Work required. Find every line in the data that contains the word "leaves". Return each of those lines.

Supplied records.
Start of Block

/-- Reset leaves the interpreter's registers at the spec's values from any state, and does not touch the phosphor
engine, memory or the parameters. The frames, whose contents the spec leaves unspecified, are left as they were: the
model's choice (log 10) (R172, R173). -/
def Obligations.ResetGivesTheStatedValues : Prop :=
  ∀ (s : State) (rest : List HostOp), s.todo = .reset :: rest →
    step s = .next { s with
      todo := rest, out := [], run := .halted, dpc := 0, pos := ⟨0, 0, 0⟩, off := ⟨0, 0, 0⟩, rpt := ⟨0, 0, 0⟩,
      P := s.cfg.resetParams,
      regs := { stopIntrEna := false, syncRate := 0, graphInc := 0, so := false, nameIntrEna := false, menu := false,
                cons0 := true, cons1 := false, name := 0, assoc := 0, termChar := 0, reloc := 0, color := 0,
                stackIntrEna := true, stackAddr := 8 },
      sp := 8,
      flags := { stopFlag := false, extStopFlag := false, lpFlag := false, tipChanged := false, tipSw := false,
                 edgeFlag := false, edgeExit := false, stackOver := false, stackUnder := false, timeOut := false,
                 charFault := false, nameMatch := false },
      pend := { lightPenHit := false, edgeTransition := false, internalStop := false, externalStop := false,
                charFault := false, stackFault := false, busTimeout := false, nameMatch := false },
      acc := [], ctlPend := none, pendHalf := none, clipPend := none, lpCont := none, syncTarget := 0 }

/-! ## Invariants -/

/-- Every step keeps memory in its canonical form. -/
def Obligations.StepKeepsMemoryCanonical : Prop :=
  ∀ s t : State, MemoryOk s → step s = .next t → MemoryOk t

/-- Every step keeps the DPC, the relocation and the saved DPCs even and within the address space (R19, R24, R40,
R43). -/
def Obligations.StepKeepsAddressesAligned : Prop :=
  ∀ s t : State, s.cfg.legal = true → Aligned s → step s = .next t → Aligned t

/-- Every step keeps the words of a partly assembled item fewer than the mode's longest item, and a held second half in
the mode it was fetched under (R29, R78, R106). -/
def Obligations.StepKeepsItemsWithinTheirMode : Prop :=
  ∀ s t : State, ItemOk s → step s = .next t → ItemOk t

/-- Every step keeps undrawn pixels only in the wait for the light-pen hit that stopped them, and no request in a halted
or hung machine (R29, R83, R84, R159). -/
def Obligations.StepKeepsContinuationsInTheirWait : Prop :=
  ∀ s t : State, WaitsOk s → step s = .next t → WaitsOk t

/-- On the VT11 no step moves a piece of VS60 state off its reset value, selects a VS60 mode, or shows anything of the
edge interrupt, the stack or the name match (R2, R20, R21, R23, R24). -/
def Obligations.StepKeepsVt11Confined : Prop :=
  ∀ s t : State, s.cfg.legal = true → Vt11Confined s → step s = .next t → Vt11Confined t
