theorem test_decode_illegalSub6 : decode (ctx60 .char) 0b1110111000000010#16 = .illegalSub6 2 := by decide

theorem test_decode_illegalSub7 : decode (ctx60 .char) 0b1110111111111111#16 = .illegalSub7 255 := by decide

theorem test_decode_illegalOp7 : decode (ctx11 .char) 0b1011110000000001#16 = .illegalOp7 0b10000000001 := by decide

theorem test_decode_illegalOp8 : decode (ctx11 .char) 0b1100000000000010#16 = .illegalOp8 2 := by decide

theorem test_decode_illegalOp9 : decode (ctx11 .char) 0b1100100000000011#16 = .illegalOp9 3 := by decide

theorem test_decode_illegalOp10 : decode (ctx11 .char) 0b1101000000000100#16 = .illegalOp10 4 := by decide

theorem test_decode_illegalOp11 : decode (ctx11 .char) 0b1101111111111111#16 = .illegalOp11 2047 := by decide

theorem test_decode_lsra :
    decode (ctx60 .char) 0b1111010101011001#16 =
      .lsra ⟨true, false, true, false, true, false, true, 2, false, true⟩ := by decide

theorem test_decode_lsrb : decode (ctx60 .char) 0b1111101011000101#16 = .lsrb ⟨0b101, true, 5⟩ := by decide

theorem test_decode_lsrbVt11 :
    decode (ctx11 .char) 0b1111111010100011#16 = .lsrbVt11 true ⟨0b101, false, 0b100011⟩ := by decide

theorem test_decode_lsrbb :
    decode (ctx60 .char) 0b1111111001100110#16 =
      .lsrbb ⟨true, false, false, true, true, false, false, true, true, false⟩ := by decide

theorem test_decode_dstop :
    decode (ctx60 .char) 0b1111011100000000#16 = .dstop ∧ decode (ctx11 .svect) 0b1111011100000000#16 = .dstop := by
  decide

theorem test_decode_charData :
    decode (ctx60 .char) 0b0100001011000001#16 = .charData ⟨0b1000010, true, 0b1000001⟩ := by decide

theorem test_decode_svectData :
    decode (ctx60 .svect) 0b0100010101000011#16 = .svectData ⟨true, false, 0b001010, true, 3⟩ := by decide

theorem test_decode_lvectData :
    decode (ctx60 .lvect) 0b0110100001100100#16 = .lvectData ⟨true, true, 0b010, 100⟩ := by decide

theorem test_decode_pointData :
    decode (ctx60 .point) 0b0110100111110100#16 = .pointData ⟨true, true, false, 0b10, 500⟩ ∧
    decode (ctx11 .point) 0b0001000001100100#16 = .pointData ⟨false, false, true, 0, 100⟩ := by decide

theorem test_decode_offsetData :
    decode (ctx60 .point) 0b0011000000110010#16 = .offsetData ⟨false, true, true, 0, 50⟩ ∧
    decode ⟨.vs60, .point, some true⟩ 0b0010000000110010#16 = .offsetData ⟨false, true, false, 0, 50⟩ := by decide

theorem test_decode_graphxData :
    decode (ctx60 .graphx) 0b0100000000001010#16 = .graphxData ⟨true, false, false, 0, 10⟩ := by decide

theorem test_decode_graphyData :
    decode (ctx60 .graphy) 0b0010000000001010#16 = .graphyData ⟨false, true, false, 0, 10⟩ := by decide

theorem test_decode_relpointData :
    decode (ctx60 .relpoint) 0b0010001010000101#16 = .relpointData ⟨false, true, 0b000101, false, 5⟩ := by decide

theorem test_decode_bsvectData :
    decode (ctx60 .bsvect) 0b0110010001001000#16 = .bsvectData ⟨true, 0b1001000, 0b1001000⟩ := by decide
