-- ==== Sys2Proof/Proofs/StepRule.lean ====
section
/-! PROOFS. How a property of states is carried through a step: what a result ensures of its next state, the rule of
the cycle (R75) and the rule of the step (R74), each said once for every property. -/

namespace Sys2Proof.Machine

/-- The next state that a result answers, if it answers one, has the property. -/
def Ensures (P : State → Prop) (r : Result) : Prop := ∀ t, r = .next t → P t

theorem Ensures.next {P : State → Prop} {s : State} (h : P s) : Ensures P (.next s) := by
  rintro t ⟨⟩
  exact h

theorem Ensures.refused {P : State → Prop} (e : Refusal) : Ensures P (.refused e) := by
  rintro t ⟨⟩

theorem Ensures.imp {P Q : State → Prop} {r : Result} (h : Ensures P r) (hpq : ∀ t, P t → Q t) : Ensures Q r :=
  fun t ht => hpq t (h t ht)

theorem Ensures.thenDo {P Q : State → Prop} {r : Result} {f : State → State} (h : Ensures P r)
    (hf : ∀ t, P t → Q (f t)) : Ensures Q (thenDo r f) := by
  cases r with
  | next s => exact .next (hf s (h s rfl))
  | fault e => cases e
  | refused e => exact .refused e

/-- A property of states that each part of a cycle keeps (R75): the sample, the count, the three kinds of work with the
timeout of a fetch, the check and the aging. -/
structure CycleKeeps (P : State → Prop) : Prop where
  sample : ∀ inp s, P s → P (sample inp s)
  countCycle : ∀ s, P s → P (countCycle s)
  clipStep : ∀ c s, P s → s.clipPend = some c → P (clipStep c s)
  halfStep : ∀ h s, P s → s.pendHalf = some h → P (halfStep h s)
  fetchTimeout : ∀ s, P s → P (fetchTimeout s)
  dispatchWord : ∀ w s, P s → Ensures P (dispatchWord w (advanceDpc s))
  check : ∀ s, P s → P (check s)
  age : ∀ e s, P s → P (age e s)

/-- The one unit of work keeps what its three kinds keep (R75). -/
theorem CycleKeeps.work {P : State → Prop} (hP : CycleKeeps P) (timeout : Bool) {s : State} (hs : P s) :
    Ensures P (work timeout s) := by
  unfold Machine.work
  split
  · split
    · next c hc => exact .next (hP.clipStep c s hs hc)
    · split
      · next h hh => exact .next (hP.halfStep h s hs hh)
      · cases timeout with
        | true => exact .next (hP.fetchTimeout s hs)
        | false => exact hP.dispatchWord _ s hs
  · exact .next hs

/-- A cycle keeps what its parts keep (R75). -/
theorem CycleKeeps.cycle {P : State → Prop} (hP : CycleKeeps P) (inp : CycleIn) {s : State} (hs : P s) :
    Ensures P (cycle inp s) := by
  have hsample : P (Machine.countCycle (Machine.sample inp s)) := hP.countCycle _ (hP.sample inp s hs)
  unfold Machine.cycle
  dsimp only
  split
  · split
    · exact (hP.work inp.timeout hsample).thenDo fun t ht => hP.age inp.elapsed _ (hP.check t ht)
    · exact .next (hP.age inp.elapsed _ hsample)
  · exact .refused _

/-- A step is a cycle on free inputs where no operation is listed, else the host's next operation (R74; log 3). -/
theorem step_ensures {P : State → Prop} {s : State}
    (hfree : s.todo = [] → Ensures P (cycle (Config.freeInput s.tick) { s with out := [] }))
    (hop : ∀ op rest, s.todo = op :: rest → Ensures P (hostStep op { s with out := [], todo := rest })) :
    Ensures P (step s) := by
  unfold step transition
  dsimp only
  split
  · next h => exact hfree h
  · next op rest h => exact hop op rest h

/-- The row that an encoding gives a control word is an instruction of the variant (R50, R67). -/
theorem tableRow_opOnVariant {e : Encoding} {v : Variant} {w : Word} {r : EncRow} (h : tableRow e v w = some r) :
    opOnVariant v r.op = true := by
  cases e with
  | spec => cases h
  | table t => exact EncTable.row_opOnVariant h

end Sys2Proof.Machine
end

End of Block

Exercise solution.
/-- Reset leaves the interpreter's registers at the spec's values from any state, and does not touch the phosphor
engine, memory or the parameters. The frames, whose contents the spec leaves unspecified, are left as they were: the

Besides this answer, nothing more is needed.